-- ==== Sys2Proof/Safety.lean ====
section
/-! DEFINITION. What counts as a safe state, and the invariants of the block that the spec states, in the terms the
statements use. -/

namespace Sys2Proof.Machine

/-- Not gone wrong: "every claim about the block takes `fault = 0` as a premise and should show it preserved" (R26,
R232). -/
abbrev State.clean (s : State) : Prop := s.fault = 0

/-- The Note Controller's reachable states (R163): `octave` in `[0, 6]`, and `note` 0 or in `[12, 40 + 12 * octave]`. -/
abbrev State.controllerInv (s : State) : Prop :=
  0 ≤ s.octave.toInt ∧ s.octave.toInt ≤ Config.octaveMax ∧
    (s.note.toInt = 0 ∨
      (Config.minNote ≤ s.note.toInt ∧ s.note.toInt ≤ Config.keyOffMax + 12 * s.octave.toInt))

/-- A binary64 value in `[0, N)` (R24, R193). -/
abbrev inTable (a : F64) : Prop :=
  isFinite a = true ∧ 0 ≤ units a ∧ units a < (Config.tableLen : Int) * unitsPerOne

/-- The phase invariants (R24, R25, R35 a and b, R193): `0 <= acc < N` and `idx = ffloor(acc)`. -/
abbrev State.phaseInv (s : State) : Prop := inTable s.acc ∧ ffloor s.acc = some s.idx.toInt

/-- What the transient record says (R28, R62): idle, or a `FILL` whose region passed the checks of step Z, before step C
or between two chunks. The idle record's zeros, the `FILL` alone, and the test of the whole region are the model's (log
entries 7, 18 and 14). -/
abbrev State.fillInv (s : State) : Prop :=
  (s.fill.busy = false → s.fill = FillRecord.idle) ∧
  (s.fill.busy = true →
    s.fill.kind = .fill ∧ fillInRange s.fill.base s.fill.byteLength ∧
    regionWritable s.writable s.fill.base.toNat s.fill.byteLength.toNat = true ∧
    (s.fill.checked = false → s.fill.frames = 0 ∧ s.fill.cursor = 0) ∧
    (s.fill.checked = true →
      s.fill.byteLength.toNat = Config.frameBytes * s.fill.frames ∧ s.fill.cursor < s.fill.frames ∧
      s.fill.cursor % Config.chunk = 0))

/-- Every invariant together. -/
abbrev State.inv (s : State) : Prop :=
  s.mem.wf ∧ s.controllerInv ∧ s.phaseInv ∧ s.fillInv

/-- The turns the audio command in progress still needs (R222): step C and one per chunk. -/
def turnsLeft (r : FillRecord) : Nat :=
  if r.busy then
    if r.checked then (r.frames - r.cursor + (Config.chunk - 1)) / Config.chunk
    else 1 + (r.byteLength.toNat / Config.frameBytes + (Config.chunk - 1)) / Config.chunk
  else 0

/-- The phase after `k` frame steps of increment `inc` (R183, R184, R191). -/
def phaseAfter (inc : F64) : Nat → F64 → F64
  | 0, acc => acc
  | k + 1, acc => phaseAfter inc k (advancePhase inc acc)

/-- The sample of frame `f` of a run of frames that starts at phase `acc`: read at the phase after `f + 1` advances
(R183, R185, R186); none where the index is out of range (R188). -/
def sampleOfFrame (inc acc : F64) (f : Nat) : Option Int :=
  (lookupEntry (phaseIndex (phaseAfter inc (f + 1) acc))).map attenuate

/-- Byte `j` of a frame that holds the sample `v` twice, little-endian (R51, R52, R187). -/
def sampleByte (v : Int) (j : Nat) : Byte :=
  if j % 2 = 0 then (s16 v).extractLsb' 0 8 else (s16 v).extractLsb' 8 8

/-- A command's operands are legal when it executes (R86, R230): nothing in it can then raise a fault. -/
def operandsLegal : Instr → Bool
  | .fill dest byteLength =>
    decide (fillInRange dest byteLength) && decide (byteLength.toNat % Config.frameBytes = 0)
  | .wrs buf start count => decide (wrsInRange buf start count)
  | .octup => true
  | .octdn => true
  | .notekey off => decide (legalOffset off)
  | .keyother => true
  | .keyup => true
  | .shutdown => true

end Sys2Proof.Machine
end

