-- ==== Sys2Proof/Tests/Slice0.lean ====
section
/-! SUPPORT. Tests with the expected values the spec prints (spec/95_test_vectors.md and the rules' own examples), and, for
each statement of Certificates/Slice0/Obligations.lean that has hypotheses, a witness that meets them. -/

namespace Sys2Proof.Tests

open Sys2Proof.Machine

/-! ## Helpers -/

/-- The next state, where there is one. -/
def after : Host.Outcome State Fault Refusal → Option State
  | .next s => some s
  | _ => none

theorem next_of_after {o : Host.Outcome State Fault Refusal} (h : (after o).isSome = true) : ∃ t, o = .next t := by
  cases o with
  | next s => exact ⟨s, rfl⟩
  | fault r => cases h
  | refused r => cases h

/-- Reset with the two registers of the note controller set. -/
def at_ (octave note : Nat) : State :=
  { State.reset with octave := BitVec.ofNat 32 octave, note := BitVec.ofNat 32 note }

/-- The two registers after a command. -/
def octaveNote (o : Host.Outcome State Fault Refusal) : Option (Int × Int) :=
  (after o).map fun s => (s.octave.toInt, s.note.toInt)

/-- Memory after a command as plain numbers, lowest address first. -/
def cells (o : Host.Outcome State Fault Refusal) : Option (List (Nat × Nat)) :=
  (after o).map fun s => s.mem.map fun c => (c.1, c.2.toNat)

/-- Bytes at consecutive addresses, as `cells` gives them. -/
def bytesAt (a : Nat) (bs : List Nat) : List (Nat × Nat) := (List.range bs.length).map fun k => (a + k, bs.getD k 0)

/-- Memory with the same byte at `n` addresses from `a` on. -/
def filled (a n : Nat) (b : Byte) : Memory := cellsFrom a (List.replicate n b)

/-! ## WellFormed refuses an ill-formed term -/

theorem test_wellFormed_offset_below : (Instr.notekey 11).wellFormed = false := by decide
theorem test_wellFormed_offset_above : (Instr.notekey 41).wellFormed = false := by decide
theorem test_wellFormed_offset_bounds :
    (Instr.notekey 12).wellFormed = true ∧ (Instr.notekey 40).wellFormed = true := by decide

/-! ## Decoding (R94, V40 to V47): words written out from the formats -/

/-- V40, V41, V42, V42a, V43. -/
theorem test_decode_control :
    [0x0100#16, 0x0200#16, 0x0315#16, 0x030C#16, 0x0328#16, 0x0400#16, 0x0500#16, 0x0F00#16].map (decodeTableWord 16 ·.toNat) =
      [some .octup, some .octdn, some (.notekey 21), some (.notekey 12), some (.notekey 40), some .keyother, some .keyup,
       some .shutdown] := by decide

/-- V44, V45: the four words. -/
theorem test_decode_audio :
    [decodeTableWord 128 (descriptorOfWords 0x00000010 0x00001000 0x00000200 0x00000000).toNat,
     decodeTableWord 128 (descriptorOfWords 0x00000011 0x00001000 0x00000040 0x00000040).toNat] =
      [some (.fill 0x1000 512), some (.wrs 0x1000 64 64)] := by decide

/-- R82: the descriptor of R94 carried as sixteen bytes, each word little-endian. -/
theorem test_decode_audio_bytes :
    (decodeAudioBytes ([0x10, 0, 0, 0, 0, 0x10, 0, 0, 0, 2, 0, 0, 0, 0, 0, 0].map (BitVec.ofNat 8))).toOption =
      some (.fill 0x1000 512) := by decide

/-- V46. -/
theorem test_illegal_control :
    [0x0000#16, 0x0101#16, 0x030B#16, 0x0329#16, 0x0600#16, 0x0F01#16, 0xFFFF#16].map (decodeTableWord 16 ·.toNat) =
      List.replicate 7 none := by decide

/-- V47. -/
theorem test_illegal_audio :
    [descriptorOfWords 0x00000012 0 0 0, descriptorOfWords 0x00000110 0 0 0, descriptorOfWords 0x00000010 0 0 1].map
      (decodeTableWord 128 ·.toNat) = List.replicate 3 none := by decide

/-- The host's two entries run a table word as the first command after reset. -/
theorem test_withFetchWord :
    octaveNote (step (State.reset.withFetchWord 16 0x0100)) = some (1, 12) ∧
    (after (step (State.reset.withFetchWord 128 0x00000000000000040000100000000010))).map (·.fill.base) =
      some 0x1000#32 := by decide

/-! ## The note controller -/

/-- V39b: the upper clamp. -/
theorem test_octup_clamp : octaveNote (exec .octup (at_ 5 125)) = some (6, 131) := by decide
/-- V33: at the limit nothing changes and the report carries 6. -/
theorem test_octup_limit :
    octaveNote (exec .octup (at_ 6 112)) = some (6, 112) ∧
    (after (exec .octup (at_ 6 112))).map (·.events) = some [.octaveReport .up 6] := by decide
/-- V36: the lower clamp. -/
theorem test_octdn_clamp :
    octaveNote (exec .octdn (at_ 1 20)) = some (0, 12) ∧
    (after (exec .octdn (at_ 1 20))).map (·.events) = some [.octaveReport .down 0] := by decide
/-- V35. -/
theorem test_octdn_limit : octaveNote (exec .octdn (at_ 0 12)) = some (0, 12) := by decide
/-- V37. -/
theorem test_notekey_greatest :
    octaveNote (exec (.notekey 40) (at_ 6 0)) = some (6, 112) ∧
    (after (exec (.notekey 40) (at_ 6 0))).map (·.events) = some [.noteReport 112 0x40C49A0A791E127B#64] := by decide
/-- V30. -/
theorem test_notekey_reference :
    (after (exec (.notekey 21) (at_ 3 0))).map (·.events) = some [.noteReport 57 0x407B800000000000#64] := by decide
/-- V39c. -/
theorem test_keyother : after (exec .keyother (at_ 3 57)) = some (at_ 3 57) := by decide
/-- V39d. -/
theorem test_keyup : after (exec .keyup (at_ 3 57)) = some (at_ 3 57) := by decide
/-- R219. -/
theorem test_shutdown : (after (exec .shutdown (at_ 3 57))).map (·.shut) = some true := by decide

/-! ## The pitch mapper, the wavetable, the attenuation -/

/-- V7, V8, V9. -/
theorem test_increments :
    PINC defaultParams 57 = 0x40246EFDCB4A6B82#64 ∧ PINC defaultParams 12 = 0x3FE84CBB6F967329#64 ∧
    PINC defaultParams 112 = 0x406E9DA1A3FDC908#64 := by decide +kernel
/-- R14, R90: `-3` and `-2^53`. -/
theorem test_f64_negative : f64 (-3) = 0xC008000000000000#64 ∧ f64 (-(2 ^ 53)) = 0xC340000000000000#64 := by
  decide +kernel
/-- R132: no legal build has a `PITCH` that is zero, negative or not finite, at whatever note. -/
theorem test_pitchPositive_refuses :
    [0#64, 0x8000000000000000#64, 0xC07B800000000000#64, 0x7FF0000000000000#64, 0x7FF8000000000000#64].map
      (fun v => pitchPositive { defaultParams with pitchTable := [(200, v)] }) = List.replicate 5 false := by decide +kernel
/-- V3, V4. -/
theorem test_wavetable :
    [85, 86, 128, 255, 257, 513, 1021, 1023].map wave? =
      [16325, 16499, 23170, 32766, 32766, -201, -603, -201].map some := by decide
/-- V9c, V9d. -/
theorem test_attenuate :
    [2009, -2611, 32767, -32767, -32768, 1, -1, 3, -3, 4, -4, 9, -9].map attenuate =
      [602, -783, 9830, -9830, -9830, 0, 0, 0, 0, 1, -1, 2, -2] := by decide

/-! ## The oscillator -/

/-- V14: `start` moves the frames, not the phase. -/
theorem test_wrs_start :
    cells (exec (.wrs 0x1000 2 2) (at_ 3 57)) = some (bytesAt 0x1008 [0x5A, 2, 0x5A, 2, 0xB3, 4, 0xB3, 4]) ∧
    (after (exec (.wrs 0x1000 2 2) (at_ 3 57))).map (fun s => (s.acc, s.idx)) = some (0x40346EFDCB4A6B82#64, 20) := by
  decide +kernel
/-- V15: a wrap, at the highest reachable note. -/
theorem test_wrs_wrap :
    cells (exec (.wrs 0x3000 0 6) (at_ 6 112)) = some (bytesAt 0x3000
      [0x4B, 0x26, 0x4B, 0x26, 0x66, 0x05, 0x66, 0x05, 0x6F, 0xDA, 0x6F, 0xDA, 0x89, 0xF5, 0x89, 0xF5,
       0x27, 0x24, 0x27, 0x24, 0x58, 0x0F, 0x58, 0x0F]) ∧
    (after (exec (.wrs 0x3000 0 6) (at_ 6 112))).map (fun s => (s.acc, s.idx)) = some (0x407BD8E4EBF95B18#64, 445) := by
  decide +kernel

/-! ## The audio callback -/

/-- V24, step Z: six bytes are zeroed, the next two stay. -/
theorem test_fill_zeroes :
    cells (exec (.fill 0x1000 6) { at_ 3 57 with mem := filled 0x1000 8 0xAA }) =
      some (bytesAt 0x1000 [0, 0, 0, 0, 0, 0, 0xAA, 0xAA]) := by decide
/-- V25: out of range, nothing is zeroed. -/
theorem test_fill_address_fault :
    after (exec (.fill 0xFFFFFFFE 6) (at_ 3 57)) = some { at_ 3 57 with fault := 0b010#3 } := by decide

/-- A `FILL 0x1000, 280` whose next turn is the chunk at `cursor`. -/
def fillAt (cursor : Nat) : FillRecord :=
  { busy := true, kind := .fill, base := 0x1000, byteLength := 280, checked := true, frames := 70, cursor := cursor }

/-- V23: the short last chunk, from the phase V13 gives after 64 frames. -/
theorem test_last_chunk :
    cells (audioTurn { at_ 3 57 with acc := 0x40846EFDCB4A6B81#64, fill := fillAt 64 }) = some (bytesAt 0x1100
      [0x29, 0xE1, 0x29, 0xE1, 0xD1, 0xDF, 0xD1, 0xDF, 0x97, 0xDE, 0x97, 0xDE, 0x7E, 0xDD, 0x7E, 0xDD,
       0x87, 0xDC, 0x87, 0xDC, 0x9D, 0xDB, 0x9D, 0xDB]) ∧
    (after (audioTurn { at_ 3 57 with acc := 0x40846EFDCB4A6B81#64, fill := fillAt 64 })).map
      (fun s => (s.acc, s.idx, s.fill.busy)) = some (0x4086596596596595#64, 715, false) := by decide +kernel

/-- V22: with `shut` set, step C completes the command. -/
theorem test_shutdown_check :
    after (audioTurn { at_ 6 112 with shut := true, fill := fillStarted 0x2000 16 }) =
      some { at_ 6 112 with shut := true } := by decide

/-- P4: a control command between two chunks. -/
theorem test_note_change_between_chunks :
    octaveNote (step { at_ 3 57 with fill := fillAt 64, controlPort := [0x0321], schedule := [.control] }) =
      some (3, 69) := by decide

• [THE TASK] Emit, unaltered, the lines from the top of the listing down through the line that holds "abbrev inTable (a"; emit nothing else.

• [RESPONSE BELOW]
-- ==== Sys2Proof/Safety.lean ====
section
/-! DEFINITION. What counts as a safe state, and the invariants of the block that the spec states, in the terms the
statements use. -/

namespace Sys2Proof.Machine

/-- Not gone wrong: "every claim about the block takes `fault = 0` as a premise and should show it preserved" (R26,
R232). -/
abbrev State.clean (s : State) : Prop := s.fault = 0

/-- The Note Controller's reachable states (R163): `octave` in `[0, 6]`, and `note` 0 or in `[12, 40 + 12 * octave]`. -/
abbrev State.controllerInv (s : State) : Prop :=
  0 ≤ s.octave.toInt ∧ s.octave.toInt ≤ Config.octaveMax ∧
    (s.note.toInt = 0 ∨
      (Config.minNote ≤ s.note.toInt ∧ s.note.toInt ≤ Config.keyOffMax + 12 * s.octave.toInt))

/-- A binary64 value in `[0, N)` (R24, R193). -/
abbrev inTable (a : F64) : Prop :=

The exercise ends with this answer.